Apache Spark, the popular Open Source tool for large scale machine learning and data processing, is well known for its demand in terms of memory and CPU cores, which are the most expensive resources in a cloud cloud computing environment. 

Apache Spark cluster costs can be greatly reduced by unsing Google Cloud preemptible instances, a functionality present in Amazon Web Services as well, however Google make it straightforward to use them in a Spark cluster with Google Dataproc.

Preemptive images

Preemptible instances are virtual machines that can last up to one day, which means that they will be automatically destroyed at any time within 24 hours. Google Cloud provides them to optimise the workload of the datafarm and the good news is that they are really cheap!

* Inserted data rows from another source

-- ==== Sys2Proof/Machine/State.lean ====
section
/-! DEFINITION. The state of the core as plain data (spec 10 R46), the reasons a step could stop, and the state after
reset (10 R52). The fields `mem`, `busAnswers` and `ports` stand for what is behind the memory and port adapter (20 R60, R76);
`callLog`, `cost`, `freeCount` and `cfg` are the MODEL's own (INVENTORY.md, State). -/

namespace Sys2Proof.Machine

/-- Why a step could stop with a fault. THE TYPE IS EMPTY: the core has no synchronous fault (60 R310), so no step of
this model faults. -/
inductive Fault where
deriving DecidableEq, Repr

/-- Why a step could be refused. No step of this model is refused. -/
inductive Refusal where
  /-- Raised by an arm of `exec` whose instruction has no meaning yet, with its mnemonic; no arm raises it. Safe. -/
  | notModelled (mnemonic : String)
deriving DecidableEq, Repr

/-- The memory behind the adapter (20 R60): the listed bytes by 20-bit address; an unlisted address
answers `Memory.unlisted`. The canonical form is `Memory.wf` (Machine/Ops.lean). -/
structure Memory where
  cells : List Host.Cell
deriving DecidableEq, Repr

/-- One bank of BC, DE, HL (10 R21, R22). -/
structure GenBank where
  bc : Word
  de : Word
  hl : Word
deriving DecidableEq, Repr

/-- An 8-bit timer, 0..3 (10 R39). -/
structure Timer8 where
  mode : BitVec 2
  clk : BitVec 2
  run : Bool
  reload : Byte
  count : Byte
  presc : BitVec 9
deriving DecidableEq, Repr

/-- The 16-bit timer 4 (10 R39). -/
structure Timer16 where
  mode : BitVec 2
  clk : BitVec 3
  run : Bool
  reload : Word
  count : Word
  presc : BitVec 9
deriving DecidableEq, Repr

/-- What stands behind a port (20 R76): nothing, or a callback. Its answers are an input of the machine: the bytes it
will answer next, in order; past the list its answer is a free value. -/
inductive PortWire where
  | unconnected
  | connected (answers : List Byte)
deriving DecidableEq, Repr

/-- One callback with effects outside the core: of a connected port, `read_port(n)` with its answer or `write_port(n, v)`
(20 R76); of a device behind the adapter, `MEM.read8(addr)` with its answer or `MEM.write8(addr, v)` (20 R60, R71). -/
inductive CallEvent where
  | portRead (port : Fin 9) (v : Byte)
  | portWrite (port : Fin 9) (v : Byte)
  | memRead (addr : Addr) (v : Byte)
  | memWrite (addr : Addr) (v : Byte)
deriving DecidableEq, Repr

/-- The complete state (10 R46), with the environment of 20 R60 and R76 and the model's own fields. -/
structure State where
  /-- General bank 0: BC, DE, HL (R22). -/
  gbank0 : GenBank
  /-- General bank 1 (R22). -/
  gbank1 : GenBank
  /-- `gsel`: which general bank is active (R22); false is 0. -/
  gsel : Bool
  /-- AF bank 0 (R23): A in the high half, F in the low half. -/
  afbank0 : Word
  /-- AF bank 1 (R23). -/
  afbank1 : Word
  /-- `asel`: which AF bank is active (R23); false is 0. -/
  asel : Bool
  /-- IX (R25). -/
  ix : Word
  /-- IY (R25). -/
  iy : Word
  /-- SP (R26). -/
  sp : Word
  /-- PC (R27). -/
  pc : Word
  /-- `halted` (R34). -/
  halted : Bool
  /-- `after_ei` (R35). -/
  afterEi : Bool
  /-- `residual` (R36). -/
  residual : Nat
  /-- `pending`, the request latches of sources 13..0 (R38). -/
  pending : BitVec 14
  /-- `mask` (R38). -/
  mask : BitVec 14
  /-- `line` (R38). -/
  line : BitVec 14
  /-- Timer 0 (R39). -/
  t0 : Timer8
  /-- Timer 1 (R39). -/
  t1 : Timer8
  /-- Timer 2 (R39). -/
  t2 : Timer8
  /-- Timer 3 (R39). -/
  t3 : Timer8
  /-- Timer 4 (R39). -/
  t4 : Timer16
  /-- `BX` (R40). -/
  bankX : BitVec 4
  /-- `BY` (R40). -/
  bankY : BitVec 4
  /-- The memory behind the adapter (20 R60). -/
  mem : Memory
  /-- What the devices behind the adapter will answer next, in the order of the reads (20 R71). -/
  busAnswers : List Byte
  /-- What stands behind the nine ports (20 R76). -/
  ports : Vector PortWire 9
  /-- MODEL: the callbacks made so far, of ports and of devices behind the adapter, newest first. -/
  callLog : List CallEvent
  /-- MODEL: the cycle cost the last step reported (00 section 4.2, `cost <- n`). -/
  cost : Nat
  /-- MODEL: how many free values were taken (log entry 5). -/
  freeCount : Nat
  /-- MODEL: the parameters of 00 R6, which no step changes (log entry 3). -/
  cfg : Params
deriving DecidableEq, Repr

/-- A stopped, cleared 8-bit timer (R52). -/
def Timer8.reset : Timer8 := ⟨0, 0, false, 0, 0, 0⟩

/-- A stopped, cleared 16-bit timer (R52). -/
def Timer16.reset : Timer16 := ⟨0, 0, false, 0, 0, 0⟩

/-- The machine right after reset (10 R52, 70 R380), its memory with nothing listed, no port connected, and the
parameters at the defaults of 00 R6, the adapter plain everywhere. -/
def State.reset : State where
  gbank0 := ⟨0, 0, 0⟩
  gbank1 := ⟨0, 0, 0⟩
  gsel := false
  afbank0 := 0
  afbank1 := 0
  asel := false
  ix := 0
  iy := 0
  sp := 0
  pc := 0
  halted := false
  afterEi := false
  residual := 0
  pending := 0
  mask := 0
  line := 0
  t0 := Timer8.reset
  t1 := Timer8.reset
  t2 := Timer8.reset
  t3 := Timer8.reset
  t4 := Timer16.reset
  bankX := 0
  bankY := 0
  mem := ⟨[]⟩
  busAnswers := []
  ports := Vector.replicate 9 .unconnected
  callLog := []
  cost := 0
  freeCount := 0
  cfg := Params.default

end Sys2Proof.Machine
end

A preemtible instance costs up to 80% less than any nomal instance, the question is that they will be automatically shut down within 24 hours, so why use them for a Spark cluster?

  • Most of the Apache Spark tasks run within few hours or minutes, well beyond the 24 hours limit
  • Spark is designed to auto recover from node failures, therefore tasks will automatically recover in case of note failure
  • Google Cloud will automatically and immeditaly recycle the lost instance with a new preemtible instance
  • Preemtible instance are very cheap! This means that cluster costs can be dramatically reduced

There are also some drawbacks:

  • It is not possible to use a full preemptible cluster, at least 1 master and 2 workers should not be preemptible. This is absoutely reasonable to avoid failures of the master node and guarantee a minimum of stable nodes.
  • Very long running tasks might be penalised by preemptible instances shutting down and make the cluster much less performing. Very long Spark tasks lasting serveral hours or days are however not so common.

Set up a Google Cloud preemptible cluster

With Google DataProc setting up an Apache Spark preemptible cluster is extremely easy:

  1. Go to https://console.cloud.google.com/dataproc/clusters or log in on the Cloud Console and select DataProc from the menu.
  2. Press the Create cluster button

    Google cloud Spark cluster
  3. Set the instance type of the master and at least 2 worker nodes
    Google cloud DataProc Apache Spark setup
  4. Click on "Preemptible workers, bucket, network, version, initialisation & access options" and configure the number of preemtible nodes. The instance type will be the same of the normal working nodes  Eventually enable "Allow API access to all Google Cloud services in the same project" when the cluster needs to use other cloud resources.

    Google cloud Apache Spark preemptible node
  5. The cluster will be ready in few minutes and preemptible workes will be shown on the cluster details

    Google cloud Apache Spark preemptible nodes

Conclusion

The fact that Apache Spark can auto recover from node failures and Google Cloud DataProc automatically recycles the shut down preemptible instances with new preemptible workes make this option a valid choice to size up cluters and greatly reduce cloud computing costs.